Personal information
- Born: 27 May 1946
- Died: 2 February 2011 (aged 64)
- Original team: University Blues
- Height: 178 cm (5 ft 10 in)
- Weight: 79 kg (174 lb)

Playing career^{1}
- Years: Club / Games (Goals)
- 1967–1974: Geelong / 135 (3)
- ^{1} Playing statistics correct to the end of 1974.

= Geoff Ainsworth =

Australian rules footballer

Geoffrey William Ainsworth (27 May 1946 – 2 February 2011) was an Australian rules footballer who played with Geelong in the Victorian Football League (VFL) during the late 1960s and early 1970s.

==History==
The son of a local lawyer, William Charles Ainsworth, Geoff matriculated to the University of Melbourne in 1965, where he was resident at Trinity College. He represented the college in tennis, athletics, cricket and football, and also played football with the University Blues, where he was noticed by the senior teams.

Ainsworth played in jersey no. 25 with Geelong, who used him as a defender in the back pocket over the course of his eight-season career.
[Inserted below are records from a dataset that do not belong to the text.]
-- ==== Sys2Proof/Machine/Replay.lean ====
section
/-!
DEFINITION. What the host does with the rings: replays (R396, R399), the heads of the queues (R395, R400, R466), FQCTL (R395)
and ACCLR (R400).
-/
namespace Sys2Proof.Machine

/-- The tags of a tenant's parked units. -/
def parkedTags (s : State) (f : Nat) : List Nat :=
  let ts := s.threads.filterMap fun e => match e.2.status with
    | .parked p => if s.ctxOf (crewOf e.1) / 16 = f then some p.tag else none
    | _ => none
  let cs := (s.ladle ++ s.trav).flatMap fun c => if c.ctx / 16 = f then c.parks.map Park.tag else []
  (ts ++ cs).dedup

/-- The saved sets of a tenant that hold a unit parked under a tag, and the tags. -/
def savedTags (s : State) (f : Nat) : List (Nat × Nat) :=
  (s.saved.filter fun v => (s.wps.get? v.wp).any fun w => w.tenant == f).flatMap fun v =>
    (v.billets.flatMap fun b =>
      (b.threads.filterMap fun e => match e.2.status with | .parked p => some p.tag | _ => none) ++
        (b.ladle ++ b.trav).flatMap fun c => c.parks.map Park.tag).dedup.map fun t => (v.uid, t)

/-- R396, R410: the unit parked under a tag retries or is aborted; one of a saved set when that is restored. -/
def replay (s : State) (f tag : Nat) (abort : Bool) : State :=
  let s := ((savedTags s f).filter fun x => x.2 == tag).foldl (fun s x => addLater s x.1 [.replay tag abort]) s
  if (parkedTags s f).contains tag then replayTag s f tag abort else s

/-- FQREPLAY with ALL = 0 and ABORT = 0 (R396). -/
def execFqreplayRetry (f tag : Nat) (s : State) : Out :=
  if !s.windowOn || decide (64 ≤ f) then idle "FQREPLAY_RETRY" else .next (replay s f (tag % 2 ^ 32) false)

/-- FQREPLAY with ABORT = 1 (R399): `v` holds TAG in its low half and ALL as bit 62, with which it has no effect
(R396). -/
def execFqreplayAbort (f v : Nat) (s : State) : Out :=
  if !s.windowOn || decide (64 ≤ f) then idle "FQREPLAY_ABORT"
  else if v / 2 ^ 62 % 2 = 1 then .next s
  else .next (replay s f (v % 2 ^ 32) true)

/-- FQREPLAY with ALL = 1 and ABORT = 0 (R396). -/
def execFqreplayRetryAll (f : Nat) (s : State) : Out :=
  if !s.windowOn || decide (64 ≤ f) then idle "FQREPLAY_RETRY_ALL"
  else .next (((parkedTags s f ++ (savedTags s f).map Prod.snd).dedup).foldl (fun s t => replay s f t false) s)

/-- FQHEAD_WRITE (R395). -/
def execFqheadWrite (f v : Nat) (s : State) : Out :=
  if !s.windowOn || decide (64 ≤ f) then idle "FQHEAD_WRITE"
  else .next ((s.updTenant f fun t => { t with fq := { t.fq with hd := BitVec.ofNat 32 v } }).flushFaults f)

/-- FQCTL_WRITE (R395). -/
def execFqctlWrite (f v : Nat) (s : State) : Out :=
  if !s.windowOn || decide (64 ≤ f) then idle "FQCTL_WRITE"
  else .next ((s.updTenant f fun t =>
    { t with fqEn := v / 2 ^ 31 % 2 == 1, fqOvf := t.fqOvf && v / 2 ^ 30 % 2 != 1, fqIrq := v / 2 ^ 28 % 2 == 1 }).flushFaults f)

/-- NQHEAD_WRITE (R400). -/
def execNqheadWrite (f v : Nat) (s : State) : Out :=
  if !s.windowOn || decide (64 ≤ f) then idle "NQHEAD_WRITE"
  else .next ((s.updTenant f fun t => { t with nq := { t.nq with hd := BitVec.ofNat 32 v } }).flushNotify f)

/-- ACCLR_WRITE (R400): the pending bit of a granule's counters goes. -/
def execAcclrWrite (f v : Nat) (s : State) : Out :=
  if !s.windowOn || decide (64 ≤ f) then idle "ACCLR_WRITE"
  else .next { s with
    counts := s.counts.map fun e =>
      if (List.range 4).any fun d => e.1 == countKey (f * 4 + d) (v % 2 ^ 64 / 65536) then (e.1, { e.2 with pend := false }) else e }

/-- EQHEAD_WRITE (R466). -/
def execEqheadWrite (f v : Nat) (s : State) : Out :=
  if !s.windowOn || decide (64 ≤ f) then idle "EQHEAD_WRITE"
  else .next ((s.updTenant f fun t => { t with eq := { t.eq with hd := BitVec.ofNat 32 v } }).flushEvents f)

/-- DMHEAD_WRITE (R466, R428). -/
def execDmheadWrite (f v : Nat) (s : State) : Out :=
  if !s.windowOn || decide (64 ≤ f) then idle "DMHEAD_WRITE"
  else .next (mailDone ((s.updTenant f fun t => { t with dm := { t.dm with hd := BitVec.ofNat 32 v } }).flushMailbox f) f)

end Sys2Proof.Machine
end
He was a member of Geelong's losing 1967 VFL Grand Final side in his first year at the club. After missing all but one game of the 1971 season because he was travelling in Europe, Ainsworth went on to become club captain in 1973. He lost the captaincy the following season and retired at the end of the year, aged only 28, in order to concentrate on his legal career.

During his career Ainsworth polled a total of five Brownlow Medal votes. In 1976, he was made a life member of the Geelong Football Club. Ainsworth died on 2 February 2011.